The data Block Start
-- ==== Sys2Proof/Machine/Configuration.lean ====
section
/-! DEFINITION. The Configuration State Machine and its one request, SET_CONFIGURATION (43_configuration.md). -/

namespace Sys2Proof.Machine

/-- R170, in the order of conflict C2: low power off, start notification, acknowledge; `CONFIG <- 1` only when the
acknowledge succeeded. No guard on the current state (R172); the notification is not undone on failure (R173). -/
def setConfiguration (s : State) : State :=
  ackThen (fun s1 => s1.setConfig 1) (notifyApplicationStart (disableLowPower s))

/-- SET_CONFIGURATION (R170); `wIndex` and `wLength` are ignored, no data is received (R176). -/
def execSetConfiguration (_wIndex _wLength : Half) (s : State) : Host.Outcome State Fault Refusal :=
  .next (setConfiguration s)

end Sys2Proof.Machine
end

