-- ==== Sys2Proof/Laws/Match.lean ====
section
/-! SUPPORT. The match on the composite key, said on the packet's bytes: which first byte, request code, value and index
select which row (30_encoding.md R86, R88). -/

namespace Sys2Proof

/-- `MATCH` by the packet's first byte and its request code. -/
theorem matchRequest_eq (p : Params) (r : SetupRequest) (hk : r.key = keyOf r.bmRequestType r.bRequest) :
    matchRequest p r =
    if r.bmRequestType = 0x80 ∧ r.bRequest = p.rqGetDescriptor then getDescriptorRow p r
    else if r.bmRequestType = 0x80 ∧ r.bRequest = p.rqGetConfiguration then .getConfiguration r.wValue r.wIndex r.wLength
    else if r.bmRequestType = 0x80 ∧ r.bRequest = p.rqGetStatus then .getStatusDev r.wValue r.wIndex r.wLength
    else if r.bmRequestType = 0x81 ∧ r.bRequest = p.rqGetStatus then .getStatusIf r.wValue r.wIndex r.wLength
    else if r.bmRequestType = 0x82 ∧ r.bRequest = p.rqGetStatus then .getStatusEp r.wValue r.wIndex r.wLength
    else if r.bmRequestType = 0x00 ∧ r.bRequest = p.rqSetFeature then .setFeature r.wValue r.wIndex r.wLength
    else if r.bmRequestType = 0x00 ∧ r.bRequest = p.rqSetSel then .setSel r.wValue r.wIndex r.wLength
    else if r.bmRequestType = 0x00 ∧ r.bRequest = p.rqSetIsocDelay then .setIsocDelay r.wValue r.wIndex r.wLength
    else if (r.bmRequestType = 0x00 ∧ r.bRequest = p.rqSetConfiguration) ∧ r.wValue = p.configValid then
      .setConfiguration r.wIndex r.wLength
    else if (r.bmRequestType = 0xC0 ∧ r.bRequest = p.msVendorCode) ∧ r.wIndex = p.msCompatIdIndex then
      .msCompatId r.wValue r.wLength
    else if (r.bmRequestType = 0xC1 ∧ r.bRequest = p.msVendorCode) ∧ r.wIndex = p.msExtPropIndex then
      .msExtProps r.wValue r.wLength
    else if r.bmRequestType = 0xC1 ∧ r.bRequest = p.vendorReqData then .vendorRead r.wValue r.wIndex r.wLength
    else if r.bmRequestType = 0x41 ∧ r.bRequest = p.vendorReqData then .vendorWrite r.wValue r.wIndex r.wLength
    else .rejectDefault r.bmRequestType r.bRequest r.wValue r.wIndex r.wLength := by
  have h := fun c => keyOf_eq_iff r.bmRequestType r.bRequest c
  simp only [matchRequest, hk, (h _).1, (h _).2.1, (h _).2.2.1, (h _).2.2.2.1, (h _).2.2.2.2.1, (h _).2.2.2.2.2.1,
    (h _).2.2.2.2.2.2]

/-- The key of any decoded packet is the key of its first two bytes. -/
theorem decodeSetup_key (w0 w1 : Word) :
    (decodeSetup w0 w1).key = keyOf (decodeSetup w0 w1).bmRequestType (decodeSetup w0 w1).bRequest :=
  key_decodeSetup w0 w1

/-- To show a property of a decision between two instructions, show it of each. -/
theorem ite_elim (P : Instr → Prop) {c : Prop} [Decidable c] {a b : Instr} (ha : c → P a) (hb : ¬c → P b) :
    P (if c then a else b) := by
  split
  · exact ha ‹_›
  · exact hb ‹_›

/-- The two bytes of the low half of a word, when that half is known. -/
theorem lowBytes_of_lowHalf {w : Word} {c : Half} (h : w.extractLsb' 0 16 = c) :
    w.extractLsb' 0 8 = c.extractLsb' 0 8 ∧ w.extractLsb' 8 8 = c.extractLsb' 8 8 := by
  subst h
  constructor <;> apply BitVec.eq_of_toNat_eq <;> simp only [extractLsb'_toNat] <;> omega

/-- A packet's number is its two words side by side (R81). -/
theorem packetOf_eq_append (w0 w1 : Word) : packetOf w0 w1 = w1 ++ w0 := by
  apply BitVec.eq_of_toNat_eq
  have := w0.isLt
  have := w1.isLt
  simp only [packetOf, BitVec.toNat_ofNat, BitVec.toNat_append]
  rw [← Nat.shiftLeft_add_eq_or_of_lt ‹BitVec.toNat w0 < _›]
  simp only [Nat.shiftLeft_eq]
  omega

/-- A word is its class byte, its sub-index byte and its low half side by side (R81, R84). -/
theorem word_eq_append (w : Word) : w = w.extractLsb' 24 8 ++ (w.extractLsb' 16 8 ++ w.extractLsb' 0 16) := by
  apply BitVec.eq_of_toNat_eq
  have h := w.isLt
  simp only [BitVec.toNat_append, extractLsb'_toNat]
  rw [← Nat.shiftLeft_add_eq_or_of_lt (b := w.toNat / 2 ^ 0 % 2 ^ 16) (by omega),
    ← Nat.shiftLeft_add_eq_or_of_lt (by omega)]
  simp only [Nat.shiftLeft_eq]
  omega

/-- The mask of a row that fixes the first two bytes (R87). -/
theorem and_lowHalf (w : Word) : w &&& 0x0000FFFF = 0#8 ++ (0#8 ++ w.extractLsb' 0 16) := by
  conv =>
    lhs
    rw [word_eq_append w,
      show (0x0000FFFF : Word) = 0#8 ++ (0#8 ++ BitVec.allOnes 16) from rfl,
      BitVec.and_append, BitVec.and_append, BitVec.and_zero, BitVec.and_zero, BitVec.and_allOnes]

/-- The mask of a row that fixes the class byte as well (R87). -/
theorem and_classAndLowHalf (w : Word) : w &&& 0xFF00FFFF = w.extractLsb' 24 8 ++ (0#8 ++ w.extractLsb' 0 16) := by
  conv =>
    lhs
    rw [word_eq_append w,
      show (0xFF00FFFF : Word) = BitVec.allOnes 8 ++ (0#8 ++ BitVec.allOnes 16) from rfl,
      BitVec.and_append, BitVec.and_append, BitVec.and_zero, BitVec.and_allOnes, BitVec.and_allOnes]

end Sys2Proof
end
The data Block End
▶ What you should do
The lines from the one containing "theorem and_lowHalf (w" to the final line of the listing above must be set down exactly, both included.

▶ The answer
theorem and_lowHalf (w : Word) : w &&& 0x0000FFFF = 0#8 ++ (0#8 ++ w.extractLsb' 0 16) := by
  conv =>
    lhs
    rw [word_eq_append w,
      show (0x0000FFFF : Word) = 0#8 ++ (0#8 ++ BitVec.allOnes 16) from rfl,
      BitVec.and_append, BitVec.and_append, BitVec.and_zero, BitVec.and_zero, BitVec.and_allOnes]

/-- The mask of a row that fixes the class byte as well (R87). -/
theorem and_classAndLowHalf (w : Word) : w &&& 0xFF00FFFF = w.extractLsb' 24 8 ++ (0#8 ++ w.extractLsb' 0 16) := by
  conv =>
    lhs
    rw [word_eq_append w,
      show (0xFF00FFFF : Word) = BitVec.allOnes 8 ++ (0#8 ++ BitVec.allOnes 16) from rfl,
      BitVec.and_append, BitVec.and_append, BitVec.and_zero, BitVec.and_allOnes, BitVec.and_allOnes]

end Sys2Proof
end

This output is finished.